I will try to answer this question in two parts The first is what are the possibilities of seeking the evidence from the ground if it is in some other jurisdiction outside of Canada. The second is the remedy part of it.
In terms of how to get it, there are several practices. One possibility could be that the court could request those documents through the Canadian company because these companies have a contract with the suppliers abroad, and in those contracts, it is quite possible for the Canadian company to stipulate human rights clauses and conditions. That would allow this Canadian company based in Canada, over which the court has jurisdiction, to indirectly get these documents, even if it is happening in Africa, Asia or Latin America—anywhere. That is one possibility.

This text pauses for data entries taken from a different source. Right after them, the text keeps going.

/-- How many vectors a function has (R307, R308). -/
def vectorCount (s : State) (fn : Nat) : Nat :=
  if fn = 0 then max 1 (min 2048 (bits s.up.trainedCfg 16 5)) else max 1 (min 64 (bits s.up.trainedCfg 25 19))

/-- INTA follows UP_INTX_CAUSE and Interrupt Disable (R309). -/
def updateInta (s : State) : State :=
  let lvl := (List.range 32).any (fun k => !decide (s.reg (Reg.UP_INTX_CAUSE + 8 * k) = 0)) && !(s.cfgDw 0 0x04).getLsbD 10
  if lvl = s.up.intaLevel then s else (s.modUp fun u => { u with intaLevel := lvl }).emit (.inta lvl)

/-- Sends a vector that lies within its function's count (R308, R309): by MSI-X, else for the PF by MSI, else by INTx. A
masked vector is held pending. A function without Bus Master Enable sends no message (PRESUMED PCIe, log entry 15). -/
def sendVector0 (fn vec : Nat) (s : State) : State :=
  let msixCtl := s.cfgDw fn 0xB0
  if msixCtl.getLsbD 31 then
    let key := fn * 2048 + vec
    let v := Map.getD MsixVec.reset key s.up.msix
    if !s.bme fn then s
    else if v.masked || msixCtl.getLsbD 30 then
      s.modUp fun u => { u with msix := Map.put MsixVec.reset key { v with pending := true } u.msix }
    else s.emit (.msix fn vec)
  else if fn ≠ 0 then s
  else
    let msiCtl := s.cfgDw 0 0x90
    if msiCtl.getLsbD 16 then
      let k := 2 ^ min 5 ((msiCtl.toNat >>> 20) % 8)
      let m := vec % k
      if !s.bme 0 then s
      else if (s.cfgDw 0 0xA0).getLsbD m then s.setCfgDw 0 0xA4 (s.cfgDw 0 0xA4 ||| BitVec.ofNat 32 (2 ^ m))
      else s.emit (.msi m)
    else
      let off := Reg.UP_INTX_CAUSE + 8 * (vec / 64 % 32)
      (s.setReg off (s.reg off ||| w64 (2 ^ (vec % 64)))).updateInta

end State

/-! ### Error sources -/

/-- What an error captures (R390, R403 Tables 7 to 9). -/
structure Capture where
  addr   : Word
  space  : Nat
  access : Nat
  cls    : Nat
  index  : Nat
  ctx    : Option Nat
  symbol : Nat
deriving DecidableEq, Repr

/-- A capture that names nothing but the source: an internal check (R403 Table 8, class 12). -/
def Capture.none : Capture := { addr := 0, space := 0, access := 6, cls := 12, index := 0, ctx := Option.none, symbol := 0xFF }

/-- A capture of a context address used for a context by a queue's descriptor (R174). -/
def Capture.ctxAddr (a : Word) (write : Bool) (queue ctx : Nat) : Capture :=
  { addr := a, space := 2, access := b2n write, cls := 2, index := queue, ctx := some ctx, symbol := 0xFF }

/-- A capture of a device address by a chip agent. -/
def Capture.agent (a : Nat) (access agent : Nat) : Capture :=
  { addr := w64 a, space := 1, access := access, cls := 1, index := agent, ctx := Option.none, symbol := 0xFF }

namespace State

/-- The severity of source `i` of window `b` (R77). -/
def severity (s : State) (b i : Nat) : Nat := s.regBits (Reg.errSeverity b) (2 * i + 1) (2 * i)

/-- Fills the capture set, or counts the error in it (R390). -/
def capture (b i sev : Nat) (c : Capture) (s : State) : State :=
  let ty := s.reg (Reg.errType b)
  let fresh := (fld 1 63) ||| fld sev 56 ||| fld i 48 ||| fld c.space 40 ||| fld c.access 32 ||| fld c.symbol 16
  let master := (match c.ctx with | some x => fld 1 44 ||| fld x 32 | Option.none => 0) ||| fld c.cls 16 ||| fld (c.index % 65536) 0
  let fill (t : Word) (s : State) : State :=
    (((s.setReg (Reg.errAddr b) c.addr).setReg (Reg.errMaster b) master).setReg (Reg.errType b) t).setReg (Reg.errTime b) (w64 s.now)
  if !bit ty 63 then fill fresh s
  else
    let n := min 0xFFFF (bits ty 15 0 + 1)
    if bits ty 57 56 < sev then fill (setBits (setBit fresh 62 true) 15 0 n) s
    else s.setReg (Reg.errType b) (setBits ty 15 0 n)

/-- Sets a bit of TYPE if the set of window `b` still holds the capture of source `i` at time `t` (R391). -/
def markCapture (b i t k : Nat) (s : State) : State :=
  let ty := s.reg (Reg.errType b)
  if bit ty 63 && decide (bits ty 53 48 = i) && decide ((s.reg (Reg.errTime b)).toNat = t % 2 ^ 64) then s.setReg (Reg.errType b) (setBit ty k true) else s

/-- An operation of a unit has completed without a unit fault: its strike clears, and the fault was transient (R391). -/
def opClean (d : Nat) (s : State) : State :=
  match Map.find? d s.strikes with
  | some (b, i, t) => { s with strikes := Map.erase d s.strikes }.markCapture b i t 61
  | none => s

/-- Sets a status bit, captures, pulses err_irq when the bit rises at severity 1 to 3, and logs AER (R388 to R390). The
answer says whether ERR_VECTOR is to be sent. -/
def setErr (b i : Nat) (c : Capture) (s : State) : State × Bool :=
  let sev := s.severity b i
  let old := s.regBit (Reg.errStatus b) i
  let s := s.setReg (Reg.errStatus b) (setBit (s.reg (Reg.errStatus b)) i true)
  let s := s.capture b i sev c
  let s := if sev = 0 then s.aer 0 .corrInternal else if sev = 3 then s.aer 0 .uncorrInternal else s
  let fire := !old && decide (1 ≤ sev)
  (if fire then s.emit (.errIrq b) else s, fire)

/-- Sends ERR_VECTOR (R309, R389). A vector beyond the PF's count is dropped and sets VECTOR_RANGE (R308), whose own
interrupt is the same vector and is dropped with it. -/
def sendErrVector (s : State) : State :=
  let v := s.regBits Reg.UP_CTRL 52 42
  if v < s.vectorCount 0 then s.sendVector0 0 v else (s.setErr Reg.UP Err.UP_VECTOR_RANGE Capture.none).1

/-- Raises source `i` of window `b`, but for the recorder's FAULT event (R388, R389). -/
def raiseQuiet (b i : Nat) (c : Capture) (s : State) : State :=
  let r := s.setErr b i c
  if r.2 then r.1.sendErrVector else r.1

/-- An event of Table 6 of spec/16. While recording, it enters the REC event FIFO, or is dropped when its 32 entries are full
(R381, R418); while replaying, what R420 compares is kept. -/
def rpEvent (type flags source : Nat) (q2 q3 : Word) (desc : Option (Desc × Bool)) (s : State) : State :=
  let e : RpEvent := { time := s.now, type := type, flags := flags, source := source, q2 := q2, q3 := q3, desc := desc }
  if s.rp.replaying then
    (if type = 0x04 ∨ type = 0x0B ∨ type = 0x0E then s.modRp fun r => { r with seen := r.seen ++ [e] } else s)
  else if !s.rp.recording || decide (94 ∈ s.fenced) then s
  else if s.rp.fifo.length < 32 then s.modRp fun r => { r with fifo := r.fifo ++ [e] }
  else
    ((((s.modRp fun r => { r with lost := r.lost + 1 }).setRegBits Reg.CK_XING_OVERRUN 2 2 1).raiseQuiet Reg.CK Err.CK_XING_OVERRUN
      Capture.none).raiseQuiet Reg.RP Err.RP_DROPPED Capture.none).bump Reg.RP_STAT_DROPPED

The second possibility is that we can draw from the experience of national human rights institutions that have done some informal collaboration with peers in other jurisdictions. Let's say that the court would like to corroborate with a national human rights institution elsewhere. Then, they can collaborate together, and through that institution, they can get some evidence and facts from the ground, from the victims in those particular situations.

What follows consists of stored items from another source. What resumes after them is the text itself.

-- ==== Sys2Proof/Machine/Home.lean ====
section
/-! DEFINITION. The coherence home of device memory: the snoop filter (R205, R206), its replacement (R214), the tracker and
the Bullpen (R212 to R216), snoops and their answers (R207), the state table (R209, R210), and the memory behind it. -/

namespace Sys2Proof.Machine

/-! ### The snoop filter -/

/-- The line that a tag and a set name (R205 Table 3). -/
def sfLine (set tag : Nat) : Nat :=
  let lo := set ^^^ (tag % 2 ^ 15) ^^^ ((tag >>> 15) % 2 ^ 8)
  lo + tag * 2 ^ 15

namespace State

/-- The entry of a line with its key, if the filter holds one. -/
def sfFind (s : State) (la : Nat) : Option (Nat × SfEntry) :=
  let base := (homeSlice s la * 32768 + sfSet la) * 16
  (List.range 16).findSome? fun w => match Map.find? (base + w) s.sf.entries with
    | some e => if e.tag = sfTag la then some (base + w, e) else none
    | none => none

/-- The holders of a line: its filter entry, or for host memory the chip side of its device-cache tag (R205, R222). -/
def sfEntry (s : State) (la : Nat) : Option SfEntry := if isHostLine la then s.dcSf (hostLa la) else (s.sfFind la).map (·.2)

/-- Uses a way of the filter. -/
def sfTouch (key : Nat) (s : State) : State :=
  s.modSf fun f => { f with plru := Map.put 0 (key / 16) (plruTouch (Map.getD 0 (key / 16) f.plru) (key % 16)) f.plru }

/-- Writes the entry at a key, or frees it. -/
def sfSetKey (key : Nat) (e : Option SfEntry) (s : State) : State :=
  match e with
  | some e => (s.modSf fun f => { f with entries := Map.insert key e f.entries }).sfTouch key
  | none => s.modSf fun f => { f with entries := Map.erase key f.entries }

/-! ### The tracker -/

def txn? (s : State) (slice tag : Nat) : Option Txn := s.sf.txns.find? fun t => decide (t.slice = slice ∧ t.tag = tag)

def setTxn (t : Txn) (s : State) : State :=
  s.modSf fun f => { f with txns := updateWhere (fun x => decide (x.slice = t.slice ∧ x.tag = t.tag)) (fun _ => t) f.txns }

def dropTxn (t : Txn) (s : State) : State :=
  s.modSf fun f => { f with txns := f.txns.filter fun x => !decide (x.slice = t.slice ∧ x.tag = t.tag) }

/-- The transaction being served for a line: the oldest (R213). -/
def openTxn? (s : State) (line : Nat) : Option Txn := s.sf.txns.find? fun t => decide (t.line = line)

/-- A line is pinned while it has a transaction (R214). -/
def pinned (s : State) (line : Nat) : Bool := (s.openTxn? line).isSome

/-- A line whose home is moving (R395). -/
def moving (s : State) (line : Nat) : Bool := !isHostLine line && s.sf.flushing.any fun f => decide (f.1 = sliceHash line)

/-- Ways of a slice's filter that are disabled (R245). -/
def sfWaysOff (s : State) (slice : Nat) : List Nat := Map.getD [] slice s.sf.waysOff

/-- What a line that needs a new entry finds in its set (R214). -/
inductive WayFor where
  | free (key : Nat)
  | victim (key : Nat)
  | none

The third possibility is that there could be bilateral agreements between Canada and that particular country, and those agreements should be used by courts to get that sort of information.

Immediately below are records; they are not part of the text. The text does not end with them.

/-- The checks of R451 on a head descriptor of queue `q`, with `gz` the outcome of the checks of R109: the status of the first that
fails, and whether its signal is malformed (R69). -/
def headCheck (s : State) (q : Queue) (d : Desc) (gz : Option Nat) : Option Nat × Bool :=
  let bad (event : Bool) (i : Nat) : Bool := !s.ctrFenced i && !s.ctrUsable event i q.ctx
  if dOpcode d ∉ opcodes then (some St.UNSUPPORTED_OP, badSignal d)
  else if badHeader d || badForm d then (some St.FORMAT_ERROR, badSignal d)
  else if gz.isSome then (gz, false)
  else if dWaitKind d ≠ 0 ∧ bad (decide (dWaitKind d = 2)) (dWaitIndex d) then (some St.COUNTER_ACCESS, true)
  else if dSigKind d ≠ 0 ∧ bad (decide (dSigKind d = 2)) (dSigIndex d) then (some St.COUNTER_ACCESS, true)
  else (none, false)

/-- Begins or passes the wait of a head that the checks have passed (R451, R66, R67, R455). In replay a wait is met at its
record (R419); a held context's wait is evaluated at RESUME (R409), when its counter may have been lost (R65). -/
def beginWait (q : Nat) (s : State) : State :=
  let v := s.queue q
  match v.head with
  | none => s
  | some h =>
    if h.waited || s.ctxHeld v.ctx then s
    else if h.preset.isSome ∨ dWaitKind h.desc = 0 then s.setQueue q { v with head := some { h with waited := true } }
    else
      let event := decide (dWaitKind h.desc = 2)
      let i := dWaitIndex h.desc
      if s.ctrFenced i then s.setQueue q { v with head := some { h with waited := true, preset := some St.DEPENDENCY_ERROR } }
      else if !s.ctrUsable event i v.ctx then s.setQueue q { v with head := some { h with waited := true, preset := some St.COUNTER_ACCESS, noSig := true } }
      else
        let n := s.qe.waitSeq
        let s := (s.modQe fun e => { e with waitSeq := n + 1 }).setQueue q
          { v with st := .waiting, waitKind := if event then .event else .fence, waitIndex := i, waitStart := s.now, waitSeq := n,
                   waitValue := w64 (dWaitValue h.desc) }
        if s.rp.replaying then s
        else match tryWait event (dWaitValue h.desc) (s.ctr event i) with
          | some c => (s.setCtr event i c).meetWait event i q
          | none => s

/-- The queue has reached its tail (R72): it marks itself and clears DB_PENDING before the tail is read again. -/
def reachTail (q : Nat) (s : State) : State := s.updQueue q fun v => { v with st := .idlePending, dbPending := false }

/-- The tail is read again (R72): the queue fetches on, or is IDLE. A tail that covers only part of an extended descriptor
counts as reached until a doorbell moves it (R453). -/
def rereadTail (q : Nat) (s : State) : State :=
  s.updQueue q fun v =>
    if (v.sqTail ≠ v.sqHead ∧ v.partialTail ≠ some v.sqTail) ∨ v.dbPending then { v with st := .fetching }
    else { v with st := .idle }

/-- A completion entry that has no place reserved (R454). -/
def deferEntry (q : Nat) (e : CqEntry) (s : State) : State := s.updQueue q fun v => { v with deferred := v.deferred ++ [e] }

/-- The slot `i` places behind a queue's head, and its address (R39). -/
def slotAfter (v : Queue) (i : Nat) : Nat := (v.sqHead + i) % v.slots
def slotAddr (v : Queue) (i : Nat) : Word := v.sqBase + w64 (64 * slotAfter v i)

/-- The read of the slot `i` places behind the head fails (R452): the queue enters ERROR, and an entry carries the failure's status and the
slot. -/
def slotFailed (q st i : Nat) (s : State) : State :=
  let v := s.queue q
  let s := s.setQueue q { v with st := .error, reading := false, staleDue := none }
  (s.setReg (Reg.errAddr Reg.QE) (slotAddr v i)).deferEntry q
    { status := st, slot := some (slotAfter v i), cmdId := 0, result := 0, irq := false, detached := false }

/-- A stale fetch (R73): the slot is fetched again after 256 ns, doubled each time; after eight stale retries the queue enters
ERROR and a STALE_DESCRIPTOR entry is written. -/
def staleFetch (q : Nat) (s : State) : State :=
  let v := s.queue q
  if v.staleRetries < 8 then
    s.setQueue q { v with staleRetries := v.staleRetries + 1, staleDue := some (s.now + 256 * 2 ^ v.staleRetries), reading := false }
  else
    ((s.setQueue q { v with staleRetries := v.staleRetries + 1, st := .error, reading := false, staleDue := none }).deferEntry q
      { status := St.STALE_DESCRIPTOR, slot := some v.sqHead, cmdId := 0, result := 0, irq := false, detached := false }).raise
      Reg.QE Err.QE_STALE_DESC { Capture.none with cls := 2, index := q, ctx := some v.ctx }

/-- The accesses of the engine for queue `q` itself: its rings and shadow. -/
def queueWho (s : State) (q : Nat) (w : Waiter) : Who :=
  { w := w, ctx := (s.queue q).ctx, fn := (s.queue q).fn, q := q, flow := q % 64 }

/-- Reads the slots `is` places behind the head, one after the other (R39): their bytes, or the stop and the slot at which it came. -/
def readSlots (k : Who) (v : Queue) : List Nat → State → Except (Stop × Nat) (List Byte) × State
  | [], s => (.ok [], s)
  | i :: is, s =>
    match (engRead k (slotAddr v i) 64).exec s with
    | (.error e, s) => (.error (e, i), s)
    | (.ok bs, s) =>
      match readSlots k v is s with
      | (.ok rest, s) => (.ok (bs ++ rest), s)
      | e => e

/-- A descriptor from the bytes of its slots. -/
def slotsDesc (bs : List Byte) : Desc := BitVec.ofNat 2048 (leNat bs)

/-- A ring-slot read returns (R41, R452, R453, R42): `check` are the checks of R109. A read that waits for a page is made
again when the page is answered. -/
def slotRead (check : Desc → Option Nat) (q : Nat) (s : State) : State :=
  let v := s.queue q
  if !v.reading || decide (v.st ≠ .fetching) then s
  else
    let k := s.queueWho q (.slot q)
    match readSlots k v [0] s with
    | (.error (.wait, _), s) => s
    | (.error (.fail st, i), s) => (s.forget (.slot q)).slotFailed q st i
    | (.ok bs, s) =>
      let d := slotsDesc bs
      if dGen d ≠ v.sqGen then (s.forget (.slot q)).staleFetch q
      else
      -- a fetch that matches clears STALE_RETRIES, whatever becomes of the other slots (R73)
      let v := { v with staleRetries := 0 }
      let s := s.setQueue q v
      if dExt d ∧ v.unfetched < 4 then
        let v := { v with reading := false, partialTail := some v.sqTail }
        ((s.forget (.slot q)).setQueue q v).reachTail q
      else
        match readSlots k v (if dExt d then [1, 2, 3] else []) s with
        | (.error (.wait, _), s) => s
        | (.error (.fail st, i), s) => (s.forget (.slot q)).slotFailed q st i
        | (.ok more, s) =>
          let d := slotsDesc (bs ++ more)
          let s := s.forget (.slot q)
          let c := s.headCheck v d (check d)
          let h : Head := { desc := d, slot := v.sqHead, preset := c.1, noSig := c.2, waited := false, granted := false }
          let v' := { v.advance (if dExt d then 4 else 1) with head := some h, reading := false, partialTail := none }
          ((s.setQueue q v').rpEvent 0x02 0 q (w64 v.sqHead) 0 (some (d, dExt d))).beginWait q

I think that is where this dynamic power becomes quite relevant. If the court does not have those powers, it cannot use those multiple options. Having the power is different from using the powers. I should stress this point, because if you have the powers—let us say a stick—then the collaborative approach works more effectively because companies know that if they do not collaborate and co-operate with the court, the stick can be used, but if the court has no stick, then the collaboration does not really work in many hard cases in which companies are not willing to collaborate.